/-- A work cell's changes: its quadrants, its classes, its tag. -/
def Work.takeNext (f : W64) (x : Work) : Work :=
  { x with
    quads := x.quadsAt f
    config := x.config.filter fun e => f < e.2
    cls := x.cls.map fun e => (e.1, e.2.takeNext f)
    tag := atFrame x.tag x.tagNext f
    tagNext := x.tagNext.filter fun e => f < e.2 }

/-- A work cell at a Shutter: its changes, and the quotas they leave (R324). -/
def State.changeWork (s0 : State) (w : Nat) : State :=
  let old := (s0.getWork w).cls
  let s := s0.modWork w (Work.takeNext s0.pmc.frame)
  let s := s.relatch s0 [.work w]
  let s := if (s.getWork w).quads.isEmpty then s.modComp (409 + w) fun c => { c with reason := whyNone } else s
  if (s.getWork w).cls = old then s else s.requote w

/-! ### What takes effect (R314) -/

/-- One override takes effect at this Shutter. -/
def State.applyOverride (s : State) : Override → State
  | .dark c => s.darken c
  | .release c => s.undark c
  | .siteDark g => (s.modSite g fun x => { x with railOff := true }).siteRefresh g
  | .siteRelease g => (s.modSite g fun x =>
      if x.railOff then { x with railOff := false, modules := (List.range 8).map fun m => (m, .training) } else x).siteRefresh g
  | .retire n => s.modCore n fun c => { c with failed := some whyOperator }
  | .spare n m => s.applySpare n m
  | .linkRetire t n d g => s.retireGroup t n d g whyOperator
  | .linkRetrain t n d g => s.startRetrain t n d g
  | .linkReturn t n d g =>
    (s.modLink t n d fun l => { l with good := l.good ||| BitVec.ofNat 11 (2 ^ g) }).rowState (rowLane t n d g) rowGood 0
  | .clock _ _ => s -- prepared a Shutter ahead (R360)
  | .margin q mv log => s.applyMargin q mv log
  | .ring r release => s.ringChange r release
  | .params => s.modPmc fun p => p.takeParams p.frame
  | .cell w => s.changeWork w
  | .hall => s.memberTick
  | .ids => s.rebindTick
  | .split h => s.splitTick h
  | .plate w => if s.bindsWait then s else s.plateTick w

/-- The change acts at this Shutter. A RATIO stays until it is prepared (R360). -/
def dueNow (f : W64) (e : Override × W64) : Bool :=
  match e.1 with
  | .clock _ _ => false
  | _ => e.2 ≤ f

/-- The changes of this Shutter, in their order of acceptance (R314). -/
def State.applyOverrides (s : State) : State :=
  let l := s.pmc.overrides.filter (dueNow s.pmc.frame)
  let s := s.modPmc fun p => { p with overrides := p.overrides.filter fun e => !dueNow s.pmc.frame e }
  let s := l.foldl (fun (s : State) e => s.applyOverride e.1) s
  s.pmc.overrides.foldl (fun (s : State) e =>
    match e.1 with
    | .ring r true => if e.2 = s.pmc.frame + 1 then s.sendLeave r e.2 else s
    | _ => s) s

/-! ### Quadrants that power up (R344 to R347) -/

/-- A core that was DARK loads the image of the bank in use (R453). -/
def Core.reload (c : Core) (seq : W32) : CoreFw := if c.ccb.state = .dark then { runSeq := seq } else c.fw

/-- A quadrant at its first frame F1, or deferred; one whose eFuse has tripped is DARK with reason DARK_SHORT (R346). -/
def State.quadShutter (s : State) (q : Nat) : State :=
  let x := s.getQuad q
  if x.tripped then
    s.each (quadCores q) fun s n => s.modCore n fun c =>
      match c.ccb.state with
      | .off | .retired => c
      | _ => { c with ccb := { c.ccb with state := .dark, reason := whyDarkShort } }
  else match x.rampF1 with
    | none => s
    | some f1 =>
      if s.pmc.frame < f1 then s
      else if x.rail ≠ 3 || x.tested ≠ 7 then s.deferRamp q
      else
        let s := (s.modQuad q fun x => { x with rampF1 := none }).quadClear q whyPowerDeferred
        s.each (quadCores q) fun s n => s.modCore n fun c =>
          match c.ccb.state with
          | .starting | .dark | .hold => { c with fw := c.reload (s.boot.record s.boot.bank).seq, ccb := { c.ccb with
              state := if s.thm.state = 4 then .starting else c.back
              reason := if c.ccb.reason = whyCoolingLoss || c.ccb.reason = whyDarkShort then whyNone else c.ccb.reason } }
          | _ => c
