-- ==== Sys2Proof/Machine/Step.lean ====
section
/-! DEFINITION. One step: the command at the front of the queue runs on the state with the queue's rest; on an empty
queue one tick of the panel timebase passes. -/

namespace Sys2Proof.Machine

/-- Idle: the panel timebase counts one tick of 1.25 GHz (R48), and one bit error may strike. DESIGN CHOICE, log entries 2 and 22. -/
def State.tick (s : State) : State := (s.modPmc fun p => { p with timebase := p.timebase + 1 }).fireVectors.plant

/-- One step. -/
def step (s : State) : Host.Outcome State Fault Refusal :=
  match s.pending with
  | [] => .next s.tick
  | c :: rest => exec c { s with pending := rest }

/-- The state with the command that a word spells at the front of the queue. -/
def State.withFetchWord (s : State) (nbits w : Nat) : State :=
  match decodeTableWord nbits w with
  | some c => { s with pending := c :: s.pending }
  | none => s

end Sys2Proof.Machine
end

----

* WORK INSTRUCTION *
From the material above, set down exactly the lines between the line holding "c => s.undark c" and the line holding "Shutter ahead (R360)", inclusive. Include nothing else.

* RESULT FOR THIS TASK *
  | .release c => s.undark c
  | .siteDark g => (s.modSite g fun x => { x with railOff := true }).siteRefresh g
  | .siteRelease g => (s.modSite g fun x =>
      if x.railOff then { x with railOff := false, modules := (List.range 8).map fun m => (m, .training) } else x).siteRefresh g
  | .retire n => s.modCore n fun c => { c with failed := some whyOperator }
  | .spare n m => s.applySpare n m
  | .linkRetire t n d g => s.retireGroup t n d g whyOperator
  | .linkRetrain t n d g => s.startRetrain t n d g
  | .linkReturn t n d g =>
    (s.modLink t n d fun l => { l with good := l.good ||| BitVec.ofNat 11 (2 ^ g) }).rowState (rowLane t n d g) rowGood 0
  | .clock _ _ => s -- prepared a Shutter ahead (R360)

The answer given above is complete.